Let me be the first of many (i like this game :-) to give you
(hopefully) the final solution:
def partition(v,n,pad=0):
return [(v+[pad]*(n-len(v)%n))[i:i+n] for i in range(0,len(v),n)]
-vgermrk-
On 24 Jan., 01:34, Jason Grout <[EMAIL PROTECTED]> wrote:
> [EMAIL PROTECTED] wrote:
>
> > On Wed, 23 Jan 2008, William Stein wrote:
>
> >> On Jan 23, 2008 4:12 PM, Jason Grout <[EMAIL PROTECTED]> wrote:
> >>> Does anyone know the best way to partition a list into sublists of a
> >>> specific length, similar to the Partition command in Mathematica?

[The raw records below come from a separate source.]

/-- The set that begins now, with the refined table if a point of it has changed since the last write (R103); a position
without a state has no entry of its own. [Log: 52 DEDUCED] -/
def makeSet (s : State) : CkptSet :=
  let e := s.est.seed
  let img (g : Nat) : Option Image := setStrImage s (cellStr g)
  { seq := wrap32 (s.nvm.setNext + 1), epoch := e.epoch, urgAt := (s.nvm.urgent.map (·.seq)).getD 0, time := if e.epoch = 0 then s.now else e.tSample,
    unsync := if e.epoch = 0 then s.unsync else e.unsync,
    net := (List.range 8).map (fun n => if e.epoch = 0 then pubNet (s.metStr n).qIn (s.metStr n).qOut else (e.blks.getD n StrBlk.empty).net),
    uLin := (List.range 8).map (fun n => pubU 64 ((if e.epoch = 0 then (s.metStr n).uLin else (e.bounds.getD n (0, 0)).1) * 256)),
    sN := (List.range 8).map (fun n => f32Code (if e.epoch = 0 then (s.metStr n).sN else (e.bounds.getD n (0, 0)).2)),
    digests := (setImages s).map (fun i => match i with | some x => fit 32 (imgDigest x) | none => zeros 32),
    chems := (setImages s).map (fun i => match i with | some x => imgChem x | none => 0),
    kinds := (setImages s).map (fun i => match i with | some x => fieldU x.bytes 6 1 | none => 0xFF),
    entries := (setCells s).filterMap (fun c => match img c.1, c.2.filter with
      | some i, some f => if imgKind i = f.kind then some (c.1, ckptEntry i c.2 f) else none
      | _, _ => none),
    refined := if s.tun.dirty then some (s.tun.units.map (·.refined)) else none, crc := 0 }

/-- Entry g of a set's data pages: 0xFF bytes where it has none. -/
def CkptSet.entry (c : CkptSet) (g : Nat) : List Byte := (mapGet c.entries g).getD (List.replicate 32 0xFF)

/-- What a set's header holds, in the order of R489's list. [Log: 80 DESIGN CHOICE] -/
def CkptSet.header (c : CkptSet) : List Byte :=
  leBytes 8 c.epoch ++ leBytes 8 c.time ++ leBytes 1 (bit c.unsync 0) ++
    (List.range 8).flatMap (fun n => leBytes 8 (toU 64 (c.net.getD n 0)) ++ leBytes 8 (c.uLin.getD n 0) ++ leBytes 4 (c.sN.getD n 0).toNat) ++
    (List.range 8).flatMap (fun t => fit 32 (c.digests.getD t []) ++ leBytes 2 (c.chems.getD t 0) ++ leBytes 1 (c.kinds.getD t 0xFF))

/-- The CRC-32C over a set's header and all its data pages. [Log: 80 DESIGN CHOICE] -/
def setCrc (c : CkptSet) : Reg := crc32c (c.header ++ (List.range 4096).flatMap c.entry)

/-- A set whose write is complete: its commit page holds its CRC. -/
def sealSet (c : CkptSet) : CkptSet := { c with crc := setCrc c }

/-! ### A write begins (R409, R411, R488, R489, R495) -/

/-- The inactive bank after a write or an activation. -/
def State.setInactive (f : Bank → Bank) (s : State) : State :=
  if s.pwr.runB then { s with pwr := { s.pwr with bankA := f s.pwr.bankA } } else { s with pwr := { s.pwr with bankB := f s.pwr.bankB } }

def State.inactive (s : State) : Bank := if s.pwr.runB then s.pwr.bankA else s.pwr.bankB

/-- Bank A (`false`) or B (`true`). -/
def State.bankOf (s : State) (b : Bool) : Bank := if b then s.pwr.bankB else s.pwr.bankA

def State.setBank (b : Bool) (st : BankState) (s : State) : State :=
  if b then { s with pwr := { s.pwr with bankB := { s.pwr.bankB with state := st } } }
  else { s with pwr := { s.pwr with bankA := { s.pwr.bankA with state := st } } }

/-- The running bank, if it was on trial, is PENDING no more: the other bank has been named. [Log: 62 DEDUCED] -/
def dropPending (s : State) : State :=
  if (s.bankOf s.pwr.runB).state == .pending then
    let s := s.setBank s.pwr.runB .valid
    { s with pwr := { s.pwr with trial := false } }
  else s

/-- The write at the head of the queue begins: a record or a set takes its content and its sequence number, a WRITE of
firmware empties its bank. Behind a page of a write that was cut off it waits. [Log: 52 DEDUCED] -/
def settle (s : State) : State :=
  match s.nvm.jobs with
  | [] => s
  | j :: r =>
    if s.nvm.tail || j.begun then s
    else
      let put (w : NvmWrite) (s : State) : State := { s with nvm := { s.nvm with jobs := { j with what := w, begun := true } :: r } }
      match j.what with
      | .urgent k _ => let u := makeUrgent k s; put (.urgent k (some u)) { s with nvm := { s.nvm with urgSeq := u.seq } }
      | .set _ =>
        let c := sealSet (makeSet s)
        put (.set (some c)) { s with nvm := { s.nvm with setNext := c.seq }, tun := { s.tun with dirty := false } }
      | .firmware _ => put j.what ((dropPending s).setInactive (fun _ => { state := .empty, version := 0, keyId := 0xFF }))
      | _ => put j.what s

/-- An urgent record is to be written: two pages. -/
def beginUrgent (kind : Nat) (sub : Option Submission) (s : State) : State := settle (addJob (.urgent kind none) 2 sub s)

/-- A set is to be written: 514 pages. -/
def beginSet (sub : Option Submission) (s : State) : State := settle (addJob (.set none) 514 sub s)

/-! ### Timers and NVM_CHECKPOINT (R409, R490) -/

/-- URGENT_RECORD_TIMER. -/
def execUrgentRecordTimer (s : State) : Out := if s.live then .next (beginUrgent 0 none s) else .next s

/-- FULL_SET_TIMER. -/
def execFullSetTimer (s : State) : Out := if s.live && !s.diag.journalStopped then .next (beginSet none s) else .next s

/-- NVM_CHECKPOINT. [Log: 52 DEDUCED] -/
def execNvmCheckpoint (sub : Submission) (s : State) : Out :=
  let kind := sub.pU 0 1
  runCmd 0x40 sub
    [(sub.formOk [(0, 1)] && sub.noBuf && kind < 2, stBadField), (s.accepts 0x40, stBusy),
     (!(kind == 1 && s.diag.journalStopped), stNvmError)]
    (fun s => if kind = 0 then beginUrgent 3 (some sub) s else beginSet (some sub) s) s

/-! ### The end of a job -/

/-- VERSION and BANK of FW_UPDATE (R385): the inactive bank. -/
def fwResult (version : Nat) (s : State) : List Byte := leBytes 4 version ++ leBytes 1 (bit (!s.pwr.runB) 0)

def completeOpt (op : Nat) (sub : Option Submission) (status : Nat) (result : List Byte) (s : State) : State :=
  match sub with | some x => complete op x status result s | none => s

/-- An urgent record counts; a commanded one raises EV46 and completes its command, and that of ACTIVATE_RESTART is
followed by the reset (R411). -/
def urgentDone (r : UrgentRec) (sub : Option Submission) (secs : List Nat) (s : State) : State :=
  let old := match s.nvm.urgent with | some u => (u, s.nvm.urgSecs) :: s.nvm.urgOld | none => s.nvm.urgOld
  let s := { s with nvm := { s.nvm with urgent := some r, urgSecs := secs, urgOld := old, urgTick := s.clk.ticks } }
  if r.kind = 3 then completeOpt 0x40 sub stOK (leBytes 8 r.epoch) (raise 46 0 s)
  else if sub.isSome then
    let s := completeOpt 0x7A sub stOK (fwResult s.inactive.version s) s
    { s with pwr := { s.pwr with restart := true } }
  else s

/-- A set counts from its commit page on. [Log: 52 DEDUCED] -/
def setDone (c : CkptSet) (sub : Option Submission) (secs : List Nat) (s : State) : State :=
  let old := match s.nvm.set with | some x => (x, s.nvm.setSecs) :: s.nvm.setOld | none => s.nvm.setOld
  let s := { s with nvm := { s.nvm with set := some c, setSecs := secs, setOld := old, setSeq := c.seq } }
  let s := if c.refined.isSome then { s with nvm := { s.nvm with tune := c.refined, tuneOld := s.nvm.tune } } else s
  completeOpt 0x40 sub stOK (leBytes 8 c.epoch) (raise 46 1 s)

/-- The sectors of a write, slot by slot. -/
def imageParts : List (Nat × Image) → List Nat → List (Nat × List Nat)
  | [], _ => []
  | e :: l, secs => (e.1, secs.take (sectorsOf e.2)) :: imageParts l (secs.drop (sectorsOf e.2))

/-- The directory names the new images; each takes force at its sample instant (R244, R398, R416). The older copy of the
directory names no image that has been overwritten in place. [Log: 28 DEDUCED] -/
def imagesDone (l : List (Nat × Image)) (inPlace : Bool) (secs : List Nat) (sub : Option Submission) (s : State) : State :=
  let put (s : State) (e : Nat × Image) : State := { s with cfg := { s.cfg with
    committed := s.cfg.committed.set e.1 (some e.2)
    pending := if s.cfg.pending.getD e.1 none = some e.2 then s.cfg.pending.set e.1 none else s.cfg.pending } }
  let old {α : Type} (none : α) (c : List α) : List α := if inPlace then l.foldl (fun c e => c.set e.1 none) c else c
  let s := { s with
    cfg := { s.cfg with dirOld := old none s.cfg.committed }
    nvm := { s.nvm with imgSecsOld := old [] s.nvm.imgSecs, imgSecs := (imageParts l secs).foldl (fun c e => c.set e.1 e.2) s.nvm.imgSecs } }
  let s := awaitInstant (.images l) (l.foldl put s)
  completeOpt 0x05 sub stOK (leBytes 4 s.cfg.takeNext) s

/-- The bank holds a verified image (R411, R495). -/
def firmwareDone (image : List Byte) (sub : Option Submission) (s : State) : State :=
  let v := Config.fwVersion image
  let s := s.setInactive (fun _ => { state := .valid, version := v, keyId := fieldU (sigBlock image) 4 1 })
  completeOpt 0x7A sub stOK (fwResult v s) s

def finishJob (j : NvmJob) (s : State) : State :=
  match j.what with
  | .urgent _ (some r) => urgentDone r j.sub j.secs s
  | .set (some c) => setDone c j.sub j.secs s
  | .urgent _ none | .set none => s
  | .config b => match j.sub with
    | some sub => configForce sub b { s with cfg := { s.cfg with stored := some b, storedOld := s.cfg.stored } }
    | none => s
  | .images l p => imagesDone l p j.secs j.sub s
  | .firmware i => firmwareDone i j.sub s

/-- Opcode of the command that a job serves. -/
def NvmWrite.opcode : NvmWrite → Nat
  | .urgent k _ => if k = 2 then 0x7A else 0x40
  | .set _ => 0x40
  | .config _ => 0x02
  | .images _ _ => 0x05
  | .firmware _ => 0x7A

/-- What a write leaves behind that ends without success: a set or record that had begun is torn, a refined table in it is
to be written again (R103). -/
def NvmJob.spoil (j : NvmJob) (s : State) : State :=
  if !j.begun then s
  else match j.what with
    | .set c => { s with nvm := { s.nvm with tornSet := true }, tun := { s.tun with dirty := s.tun.dirty || c.any (·.refined.isSome) } }
    | .urgent _ _ => { s with nvm := { s.nvm with tornUrg := true } }
    | .config _ => { s with cfg := { s.cfg with storedOld := none } }
    | .images _ _ | .firmware _ => s

/-- A write of images is torn: a slot that was being overwritten in place holds none (R493). -/
def NvmJob.tear (j : NvmJob) (s : State) : State :=
  { s with cfg := { s.cfg with committed := imagesAfter [j] s.cfg.committed, dirOld := imagesAfter [j] s.cfg.dirOld } }

/-- A write failed after its retries: its command reports NVM_ERROR; no slot named by PARAM_COMMIT changes (R398). -/
def failJob (j : NvmJob) (s : State) : State := completeOpt j.what.opcode j.sub stNvmError [] (j.spoil s)

/-! ### Pages and sectors (R486, R487, R499, R509) -/

/-- The erased sectors of the journal, least worn first: the order in which they are taken into use (R485, R487). [Log: 52 DEDUCED] -/
def freshSectors (s : State) : List Nat :=
  leastWornFirst s 5 ((List.range 128).filter (fun i => (s.nvm.secs.getD i default).erased && !(s.nvm.secs.getD i default).bad))

/-- A sector may be opened: two erased ones stay ahead of the write position. The records of HOLD and of the orderly stop
use those two, since a commit never waits for an erase (R475, R487). [Log: 52 DEDUCED] -/
def State.sectorReady (s : State) : Bool :=
  decide (3 ≤ erasedSectors s.nvm.secs) || s.pwr.state == .hold || s.pwr.state == .stopping

/-- The next sector of the journal is opened: its header takes the next sequence number (R486). [Log: 52 DEDUCED] -/
def openSector (s : State) : Option State :=
  if !s.sectorReady then none
  else (freshSectors s).head?.map (fun i =>
    let n := (s.nvm.secs.map (·.seq)).foldl max 0 + 1
    { s with nvm := { s.nvm with secs := s.nvm.secs.set i { erased := false, bad := false, seq := n }, jCur := some i, jPos := 1 } })

/-- A page of a journal job goes to the write position; the sector that takes it then holds part of the job. -/
def placePage (j : NvmJob) (s : State) : Option (NvmJob × State) :=
  if 1 < j.what.rank then some (j, s)
  else
    (if s.nvm.jCur.isSome && s.nvm.jPos < 16 then some s else openSector s).map (fun s =>
      let i := s.nvm.jCur.getD 0
      ({ j with secs := if j.secs.contains i then j.secs else j.secs ++ [i] }, { s with nvm := { s.nvm with jPos := s.nvm.jPos + 1 } }))

/-- Sets that wait or are being written end when no more may be written (R509). [Log: 53 DEDUCED] -/
def dropSets (s : State) : State :=
  let isSet (j : NvmJob) : Bool := j.what.rank == 1
  (s.nvm.jobs.filter isSet).foldl (fun s j => failJob j s) { s with nvm := { s.nvm with jobs := s.nvm.jobs.filter (fun j => !isSet j) } }

/-- A sector of the journal is marked bad and takes no page any more; below 70 usable sectors full sets stop (R486, R509). -/
def markBad (i : Nat) (s : State) : State :=
  if (s.nvm.secs.getD i default).bad then s
  else
    let s := raise 47 0 { s with nvm := { s.nvm with
      secs := s.nvm.secs.modify i (fun x => { x with bad := true })
      jCur := if s.nvm.jCur = some i then none else s.nvm.jCur } }
    if 128 - badSectors s.nvm.secs < 70 && !s.diag.journalStopped then
      raise 47 100 (dropSets { s with diag := { s.diag with journalStopped := true } })
    else s

/-- Flash work runs: not in HALT or without power. -/
def State.flashOn (s : State) : Bool := s.live || s.pwr.state == .hold || s.pwr.state == .stopping

/-- A failed program, read-back or erase (R486, R499), and the sector where it is known. [Log: 52 DEDUCED] -/
def pageFailed (at_ : Option (Nat × Nat)) (s : State) : State :=
  fileReport { target := 5, index := 0 } { s with nvm := { s.nvm with errCnt := wrap32 (s.nvm.errCnt + 1), suspect := at_ } }

/-- Records join the event log's ring. -/
def logPage (l : List LogRec) (s : State) : State := { s with nvm := { s.nvm with logRing := s.nvm.logRing ++ l } }

/-- The event log takes a page: eight records. While its ring is full it waits for the erase of the oldest sector. [Log: 34 DESIGN CHOICE] -/
def flushLog (s : State) : State :=
  if s.logFull then s
  else
    let s := logPage (s.nvm.logBuf.take 8) s
    { s with nvm := { s.nvm with logBuf := s.nvm.logBuf.drop 8 } }

/-- Every log record that waits is written: a commit has come (R512). [Log: 34 DESIGN CHOICE] -/
def flushAll (s : State) : State :=
  (List.range 8).foldl (fun s _ => if s.nvm.logBuf.isEmpty then s else flushLog s) s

I'm
> >>> thinking of something like:
>
> >>> sage: partition([1,2,3,4],2)
> >>> [[1,2],[3,4]]
> >>> sage: partition([1,2,3,4,5],2,pad=0)
> >>> [[1,2],[3,4],[5,0]]
>
> >>> It seems like this is a problem that python would have solved millions
> >>> of years ago, but I can't find anything when searching online. I can
> >>> whip it up quickly, but I'm sure it's already been invented, which is
> >>> why I'm asking.
> >> Let me be the first of many to post a one liner:
>
> >> sage: def partition(v, n):
> >> ... return [v[n*i:n*i+n] for i in range(len(v)//n)]
>
> >> sage: partition([1,2,3,4],2)
> >> [[1, 2], [3, 4]]
>
> > Let me be the first of many to post a counterexample:
> > sage: partition([1,2,3,4,5],2)
> > [[1, 2], [3, 4]]
>
> > and a fix:
>
> > sage: def partition(v,n):
> > ... return [v[i:i+n] for i in range(0,len(v),n)]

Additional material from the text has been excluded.